>>>

theorem reportUpdate_written (hr : s.slotRecord p q = r) : SlotWritten p q (updatedRecord r rep) [] s (s.reportUpdate p q rep) := by
  have hrecord : updatedRecord r rep =
      { r with
        lastLevel := match rep.level with | some l => some l | none => r.lastLevel
        lastSerial := if rep.serial = 0 then r.lastSerial else some rep.serial } := by
    cases h : rep.level <;> simp [updatedRecord, h]
  rw [hrecord, ← hr]
  exact setSlotRecord_written s p q _

/-- A reported level makes a reorder of the record `r` due (R155, R159). -/
def LowAt (s : State) (r : SlotRecord) (rep : SlotReport) : Prop :=
  r.reorder = .quiet ∧ ∃ l ∈ rep.level, l ≤ (s.supply r.supply).lowLevel

/-- A record whose reorder has become due at a low level (R159). -/
def lowRecord (r : SlotRecord) : SlotRecord := { r with reorder := .due, trigger := some .lowLevel }

/-- The REORDER notice of the record `r` (R159). -/
def reorderNoticeOf (s : State) (p : Fin 64) (q : Consumable) (r : SlotRecord) : ReorderNotice :=
  { printer := p, station := (s.printer p).station, zone := (s.printer p).zone, slot := q, supply := r.supply,
    trigger := r.trigger, remaining := r.remaining, overrun := r.overrun, average := r.average, daysLeft := r.daysLeft,
    lastLevel := r.lastLevel, lastSerial := r.lastSerial, leadDays := (s.supply r.supply).leadDays
    floorCount := (s.supply r.supply).floorCount }

theorem lowLevelTest_low (hr : s.slotRecord p q = r) (hroom : s.mu.reports.length < 64) (hlow : LowAt s r rep) :
    SlotWritten p q (lowRecord r) [⟨s.mu.clock, .reorder (reorderNoticeOf s p q (lowRecord r))⟩] s (s.lowLevelTest p q rep) := by
  obtain ⟨hquiet, l, hlevel, hl⟩ := hlow
  have hreport : s.reportRoom = true := by simpa [State.reportRoom] using hroom
  have hlevel : rep.level = some l := hlevel
  subst hr
  simp only [State.lowLevelTest, hlevel, if_pos hl, State.reorderDue, if_pos hquiet, if_pos hreport]
  have hnotice : (s.setSlotRecord p q (lowRecord (s.slotRecord p q))).reorderNotice p q =
      reorderNoticeOf s p q (lowRecord (s.slotRecord p q)) := by
    simp only [State.reorderNotice, State.setSlotRecord_slotRecord]
    rfl
  rw [← hnotice]
  exact setSlotRecord_pushReport_written s p q _ _

theorem lowLevelTest_not_low (hr : s.slotRecord p q = r) (hlow : ¬LowAt s r rep) : s.lowLevelTest p q rep = s := by
  subst hr
  unfold State.lowLevelTest
  split
  · rename_i l hlevel
    split
    · rename_i hl
      exact if_neg fun hquiet => hlow ⟨hquiet, l, hlevel, hl⟩
    · rfl
  · rfl

/-! ### One report (R155) -/

/-- What a report makes of the record `r` of a live slot, and the notices it brings (R155). -/
structure SlotTaken (p : Fin 64) (q : Consumable) (rep : SlotReport) (s : State) (r v : SlotRecord) (n : List Report) : Prop where
  record : v = { updatedRecord (fittedRecord s p q r rep) rep with reorder := v.reorder, trigger := v.trigger }
  low    : LowAt s (fittedRecord s p q r rep) rep → v.reorder = .due ∧ v.trigger = some .lowLevel
  high   : ¬LowAt s (fittedRecord s p q r rep) rep →
    v.reorder = (fittedRecord s p q r rep).reorder ∧ v.trigger = (fittedRecord s p q r rep).trigger
  notices : ∃ second, n = fittedReports s p q r rep ++ second ∧
    (LowAt s (fittedRecord s p q r rep) rep → second = [⟨s.mu.clock, .reorder (reorderNoticeOf s p q v)⟩]) ∧
    (¬LowAt s (fittedRecord s p q r rep) rep → second = [])

theorem SlotTaken.length (h : SlotTaken p q rep s r v n) : n.length ≤ 2 := by
  obtain ⟨second, rfl, hlow, hhigh⟩ := h.notices
  have hfirst := fittedReports_length s p q r rep
  have hsecond : second.length ≤ 1 := by
    by_cases hl : LowAt s (fittedRecord s p q r rep) rep
    · simp [hlow hl]
    · simp [hhigh hl]
  rw [List.length_append]
  omega

/-- What a report makes of a record depends on the tables and the clock. -/
theorem SlotTaken.congr (h : SlotTaken p q rep t r v n) (htables : t.tables = s.tables) (hclock : t.mu.clock = s.mu.clock) :
    SlotTaken p q rep s r v n := by
  have hprinter : t.printer p = s.printer p := by simp only [State.printer, htables]
  have hsupply : ∀ x, t.supply x = s.supply x := fun x => by simp only [State.supply, htables]
  have hfits : ∀ x, t.supplyFits x q = s.supplyFits x q := fun x => by rw [State.supplyFits, hsupply, State.supplyFits]
  have htype : t.fittedType p q rep = s.fittedType p q rep := by simp only [State.fittedType, hprinter, hfits]
  have hrecord : fittedRecord t p q r rep = fittedRecord s p q r rep := by simp only [fittedRecord, htype, hsupply]
  have hfitted : fittedReports t p q r rep = fittedReports s p q r rep := by
    simp only [fittedReports, fittedNoticeOf, htype, hprinter, hsupply, hclock]
  have hlow : LowAt t (fittedRecord s p q r rep) rep ↔ LowAt s (fittedRecord s p q r rep) rep := by simp only [LowAt, hsupply]
  have hreorder : reorderNoticeOf t p q v = reorderNoticeOf s p q v := by simp only [reorderNoticeOf, hprinter, hsupply]
  obtain ⟨record, low, high, notices⟩ := h
  rw [hrecord, hlow] at low high
  rw [hrecord] at record
  simp only [hrecord, hlow, hfitted, hreorder, hclock] at notices
  exact ⟨record, low, high, notices⟩

theorem takeSlotReport_live (hlive : s.slotLive p q = true) (hr : s.slotRecord p q = r) (hroom : s.mu.reports.length ≤ 62) :
    ∃ v n, SlotTaken p q rep s r v n ∧ SlotWritten p q v n s (s.takeSlotReport p q rep) := by
  have hfitted := reportFitting_written (rep := rep) hr (by omega)
  have hupdated := hfitted.trans (reportUpdate_written (rep := rep) hfitted.record)
  rw [List.append_nil] at hupdated
  have hroom' : ((s.reportFitting p q rep).reportUpdate p q rep).mu.reports.length < 64 := by
    have := fittedReports_length s p q r rep
    rw [hupdated.reports, List.length_append]
    omega
  have hsame : ∀ x, ((s.reportFitting p q rep).reportUpdate p q rep).supply x = s.supply x := fun x => by
    rw [← hupdated.rest]
    rfl
  have hiff : LowAt ((s.reportFitting p q rep).reportUpdate p q rep) (updatedRecord (fittedRecord s p q r rep) rep) rep ↔
      LowAt s (fittedRecord s p q r rep) rep := by
    simp only [LowAt, hsame]
    rfl
  rw [State.takeSlotReport, if_pos hlive]
  by_cases hlow : LowAt s (fittedRecord s p q r rep) rep
  · have hdue := lowLevelTest_low hupdated.record hroom' (hiff.2 hlow)
    refine ⟨_, _, ⟨rfl, fun _ => ⟨rfl, rfl⟩, fun h => absurd hlow h, _, rfl, fun _ => ?_, fun h => absurd hlow h⟩,
      hupdated.trans hdue⟩
    rw [← hupdated.rest]
    rfl
  · rw [lowLevelTest_not_low hupdated.record (hiff.not.2 hlow)]
    exact ⟨updatedRecord _ rep, _, ⟨rfl, fun h => absurd h hlow, fun _ => ⟨rfl, rfl⟩, [], (List.append_nil _).symm, fun h => absurd h hlow, fun _ => rfl⟩,
      hupdated⟩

<<<

> _Exercise prompt_: Copy out all lines above holding "absurd".

> _Exercise output_:
    refine ⟨_, _, ⟨rfl, fun _ => ⟨rfl, rfl⟩, fun h => absurd hlow h, _, rfl, fun _ => ?_, fun h => absurd hlow h⟩,
    exact ⟨updatedRecord _ rep, _, ⟨rfl, fun h => absurd h hlow, fun _ => ⟨rfl, rfl⟩, [], (List.append_nil _).symm, fun h => absurd h hlow, fun _ => rfl⟩,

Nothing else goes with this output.